··· Material shown ···

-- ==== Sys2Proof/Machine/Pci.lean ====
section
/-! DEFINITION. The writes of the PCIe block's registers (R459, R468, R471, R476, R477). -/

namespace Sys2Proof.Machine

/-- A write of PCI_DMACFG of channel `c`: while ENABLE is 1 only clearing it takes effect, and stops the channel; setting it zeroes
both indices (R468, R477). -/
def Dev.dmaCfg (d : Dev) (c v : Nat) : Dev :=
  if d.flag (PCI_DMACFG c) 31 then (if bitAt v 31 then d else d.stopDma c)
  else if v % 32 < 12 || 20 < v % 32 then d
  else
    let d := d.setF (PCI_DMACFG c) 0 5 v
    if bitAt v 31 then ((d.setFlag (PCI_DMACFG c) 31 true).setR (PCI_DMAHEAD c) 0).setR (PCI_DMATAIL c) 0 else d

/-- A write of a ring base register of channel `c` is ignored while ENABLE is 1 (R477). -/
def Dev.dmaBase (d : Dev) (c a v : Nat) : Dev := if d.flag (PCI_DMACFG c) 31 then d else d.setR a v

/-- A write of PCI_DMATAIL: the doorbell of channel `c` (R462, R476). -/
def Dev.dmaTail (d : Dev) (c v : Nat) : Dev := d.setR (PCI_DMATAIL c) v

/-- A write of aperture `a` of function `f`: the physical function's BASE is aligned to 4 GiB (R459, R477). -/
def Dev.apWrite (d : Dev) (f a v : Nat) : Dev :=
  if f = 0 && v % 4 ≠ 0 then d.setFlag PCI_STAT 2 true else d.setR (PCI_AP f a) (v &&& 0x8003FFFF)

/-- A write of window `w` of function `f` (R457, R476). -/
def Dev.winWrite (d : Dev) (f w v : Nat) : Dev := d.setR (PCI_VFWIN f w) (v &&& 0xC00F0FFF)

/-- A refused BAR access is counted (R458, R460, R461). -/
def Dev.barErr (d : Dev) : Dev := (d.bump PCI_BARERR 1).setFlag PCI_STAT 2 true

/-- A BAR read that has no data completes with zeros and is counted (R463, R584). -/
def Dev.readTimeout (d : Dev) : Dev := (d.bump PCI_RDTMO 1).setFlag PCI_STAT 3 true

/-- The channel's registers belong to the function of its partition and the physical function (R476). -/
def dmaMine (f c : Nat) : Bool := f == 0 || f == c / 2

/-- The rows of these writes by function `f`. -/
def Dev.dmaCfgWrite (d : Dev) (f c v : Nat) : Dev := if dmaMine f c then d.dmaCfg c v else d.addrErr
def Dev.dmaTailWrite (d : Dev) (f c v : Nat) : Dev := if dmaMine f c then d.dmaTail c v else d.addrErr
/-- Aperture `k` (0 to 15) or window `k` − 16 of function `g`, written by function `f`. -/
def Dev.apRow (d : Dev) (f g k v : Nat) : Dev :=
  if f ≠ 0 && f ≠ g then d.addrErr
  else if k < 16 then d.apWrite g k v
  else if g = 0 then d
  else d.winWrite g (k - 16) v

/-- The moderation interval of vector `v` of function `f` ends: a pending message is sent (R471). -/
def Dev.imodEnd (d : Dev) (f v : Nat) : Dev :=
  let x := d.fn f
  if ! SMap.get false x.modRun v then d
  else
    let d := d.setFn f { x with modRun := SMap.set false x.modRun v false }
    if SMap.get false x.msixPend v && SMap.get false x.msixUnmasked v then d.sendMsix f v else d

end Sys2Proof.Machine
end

···
··· Material shown ···

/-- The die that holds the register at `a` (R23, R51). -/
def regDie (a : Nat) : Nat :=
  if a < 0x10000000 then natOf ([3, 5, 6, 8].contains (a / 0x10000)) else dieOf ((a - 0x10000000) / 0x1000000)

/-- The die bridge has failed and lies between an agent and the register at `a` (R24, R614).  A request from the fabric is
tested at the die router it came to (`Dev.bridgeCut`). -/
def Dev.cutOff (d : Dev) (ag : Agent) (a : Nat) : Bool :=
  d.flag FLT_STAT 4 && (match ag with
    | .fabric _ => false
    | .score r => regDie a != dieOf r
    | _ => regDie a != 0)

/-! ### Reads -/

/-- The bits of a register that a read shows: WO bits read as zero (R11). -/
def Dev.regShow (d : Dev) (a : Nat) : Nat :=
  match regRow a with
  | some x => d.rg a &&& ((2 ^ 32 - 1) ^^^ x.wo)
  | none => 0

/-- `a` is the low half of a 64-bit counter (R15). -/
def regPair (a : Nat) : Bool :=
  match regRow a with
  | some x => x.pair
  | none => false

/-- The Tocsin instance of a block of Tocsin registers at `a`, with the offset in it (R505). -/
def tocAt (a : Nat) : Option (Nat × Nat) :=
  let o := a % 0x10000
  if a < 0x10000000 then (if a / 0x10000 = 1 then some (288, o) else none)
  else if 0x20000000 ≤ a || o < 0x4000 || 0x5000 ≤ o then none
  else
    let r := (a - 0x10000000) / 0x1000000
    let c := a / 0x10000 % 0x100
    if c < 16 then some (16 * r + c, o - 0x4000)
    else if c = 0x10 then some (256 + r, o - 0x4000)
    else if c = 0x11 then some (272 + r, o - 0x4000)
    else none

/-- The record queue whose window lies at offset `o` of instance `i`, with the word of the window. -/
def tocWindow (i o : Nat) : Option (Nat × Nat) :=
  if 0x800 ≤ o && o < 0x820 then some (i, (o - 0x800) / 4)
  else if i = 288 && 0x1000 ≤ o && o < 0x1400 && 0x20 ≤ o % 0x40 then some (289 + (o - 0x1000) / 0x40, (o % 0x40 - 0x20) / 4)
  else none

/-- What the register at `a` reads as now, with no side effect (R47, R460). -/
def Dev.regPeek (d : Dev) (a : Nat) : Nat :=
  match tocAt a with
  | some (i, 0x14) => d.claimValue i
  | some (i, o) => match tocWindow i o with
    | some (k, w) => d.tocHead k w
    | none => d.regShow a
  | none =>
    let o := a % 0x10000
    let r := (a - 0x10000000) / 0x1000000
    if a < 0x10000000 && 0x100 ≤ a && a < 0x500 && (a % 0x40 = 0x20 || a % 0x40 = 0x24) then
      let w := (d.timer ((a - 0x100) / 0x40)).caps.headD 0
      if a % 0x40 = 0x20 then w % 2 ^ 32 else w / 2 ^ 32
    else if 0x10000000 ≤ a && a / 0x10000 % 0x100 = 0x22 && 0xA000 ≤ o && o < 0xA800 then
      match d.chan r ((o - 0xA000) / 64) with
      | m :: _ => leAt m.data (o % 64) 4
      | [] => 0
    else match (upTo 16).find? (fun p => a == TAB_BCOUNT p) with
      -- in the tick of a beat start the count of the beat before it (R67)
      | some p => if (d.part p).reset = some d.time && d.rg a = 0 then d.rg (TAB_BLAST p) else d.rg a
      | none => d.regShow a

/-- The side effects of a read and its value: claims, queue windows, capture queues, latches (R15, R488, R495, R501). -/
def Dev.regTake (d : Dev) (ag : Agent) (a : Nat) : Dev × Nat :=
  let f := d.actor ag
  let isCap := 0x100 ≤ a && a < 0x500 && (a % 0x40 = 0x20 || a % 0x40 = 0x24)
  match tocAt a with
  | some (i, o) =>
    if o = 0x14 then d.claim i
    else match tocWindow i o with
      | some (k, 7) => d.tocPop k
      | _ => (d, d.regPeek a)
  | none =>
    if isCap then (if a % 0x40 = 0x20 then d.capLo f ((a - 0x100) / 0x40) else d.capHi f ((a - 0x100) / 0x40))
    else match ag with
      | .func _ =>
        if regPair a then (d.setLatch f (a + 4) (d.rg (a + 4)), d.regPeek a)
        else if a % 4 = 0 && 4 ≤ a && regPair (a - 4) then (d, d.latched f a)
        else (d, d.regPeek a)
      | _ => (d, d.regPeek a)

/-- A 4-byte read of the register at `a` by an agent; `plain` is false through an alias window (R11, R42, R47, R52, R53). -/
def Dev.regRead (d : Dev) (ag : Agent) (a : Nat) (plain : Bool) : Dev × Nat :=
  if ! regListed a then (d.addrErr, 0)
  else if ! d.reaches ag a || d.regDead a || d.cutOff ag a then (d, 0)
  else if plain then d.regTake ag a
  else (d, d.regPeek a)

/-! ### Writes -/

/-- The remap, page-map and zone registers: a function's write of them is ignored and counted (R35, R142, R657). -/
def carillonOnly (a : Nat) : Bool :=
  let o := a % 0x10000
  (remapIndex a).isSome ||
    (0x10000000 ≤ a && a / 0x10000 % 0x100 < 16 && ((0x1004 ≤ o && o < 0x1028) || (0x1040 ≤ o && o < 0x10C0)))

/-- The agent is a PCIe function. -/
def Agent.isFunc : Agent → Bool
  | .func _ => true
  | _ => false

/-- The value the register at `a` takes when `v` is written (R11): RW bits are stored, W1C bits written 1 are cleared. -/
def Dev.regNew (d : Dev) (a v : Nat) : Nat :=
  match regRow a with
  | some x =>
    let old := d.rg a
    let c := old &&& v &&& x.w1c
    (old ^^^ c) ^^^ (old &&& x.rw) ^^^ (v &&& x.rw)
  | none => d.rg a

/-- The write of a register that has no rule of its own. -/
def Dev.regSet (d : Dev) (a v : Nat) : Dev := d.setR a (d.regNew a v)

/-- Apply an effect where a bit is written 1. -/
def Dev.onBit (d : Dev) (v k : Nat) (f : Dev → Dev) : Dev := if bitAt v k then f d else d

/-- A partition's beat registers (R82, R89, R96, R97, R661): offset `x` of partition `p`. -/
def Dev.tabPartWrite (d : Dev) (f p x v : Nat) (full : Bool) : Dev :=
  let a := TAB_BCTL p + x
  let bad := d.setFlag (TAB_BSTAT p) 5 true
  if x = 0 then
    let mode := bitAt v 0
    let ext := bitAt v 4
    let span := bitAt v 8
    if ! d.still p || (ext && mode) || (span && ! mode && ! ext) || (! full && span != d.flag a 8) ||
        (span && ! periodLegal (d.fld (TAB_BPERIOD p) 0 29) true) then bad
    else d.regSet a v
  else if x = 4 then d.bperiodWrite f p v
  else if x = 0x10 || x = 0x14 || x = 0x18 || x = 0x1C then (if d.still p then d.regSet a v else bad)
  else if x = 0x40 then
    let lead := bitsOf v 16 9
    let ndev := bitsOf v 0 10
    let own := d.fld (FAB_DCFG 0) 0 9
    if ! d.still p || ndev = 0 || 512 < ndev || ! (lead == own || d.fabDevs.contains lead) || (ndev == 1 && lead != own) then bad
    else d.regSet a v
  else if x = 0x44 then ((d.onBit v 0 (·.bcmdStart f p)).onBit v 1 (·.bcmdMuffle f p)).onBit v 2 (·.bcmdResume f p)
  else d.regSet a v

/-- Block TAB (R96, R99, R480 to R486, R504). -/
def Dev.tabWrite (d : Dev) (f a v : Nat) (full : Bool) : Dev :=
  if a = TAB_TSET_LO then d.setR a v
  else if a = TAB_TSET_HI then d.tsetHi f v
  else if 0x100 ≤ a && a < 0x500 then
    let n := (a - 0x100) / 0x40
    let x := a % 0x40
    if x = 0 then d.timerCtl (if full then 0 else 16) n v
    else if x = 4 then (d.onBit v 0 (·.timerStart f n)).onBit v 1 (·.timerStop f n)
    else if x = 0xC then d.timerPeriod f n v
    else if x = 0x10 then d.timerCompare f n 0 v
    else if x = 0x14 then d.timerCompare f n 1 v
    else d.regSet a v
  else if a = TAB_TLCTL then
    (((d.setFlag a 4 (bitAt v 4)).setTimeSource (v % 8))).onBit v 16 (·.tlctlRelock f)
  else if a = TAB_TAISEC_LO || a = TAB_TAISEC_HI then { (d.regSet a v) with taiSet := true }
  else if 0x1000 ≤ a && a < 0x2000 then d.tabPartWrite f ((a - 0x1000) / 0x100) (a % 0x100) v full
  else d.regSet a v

···

### Work request
Copy, exactly and only, the lines above that begin with the one containing "if o = 0x14 then d.claim i" and finish with the one containing "if regPair a".

### Task result
    if o = 0x14 then d.claim i
    else match tocWindow i o with
      | some (k, 7) => d.tocPop k
      | _ => (d, d.regPeek a)
  | none =>
    if isCap then (if a % 0x40 = 0x20 then d.capLo f ((a - 0x100) / 0x40) else d.capHi f ((a - 0x100) / 0x40))
    else match ag with
      | .func _ =>
        if regPair a then (d.setLatch f (a + 4) (d.rg (a + 4)), d.regPeek a)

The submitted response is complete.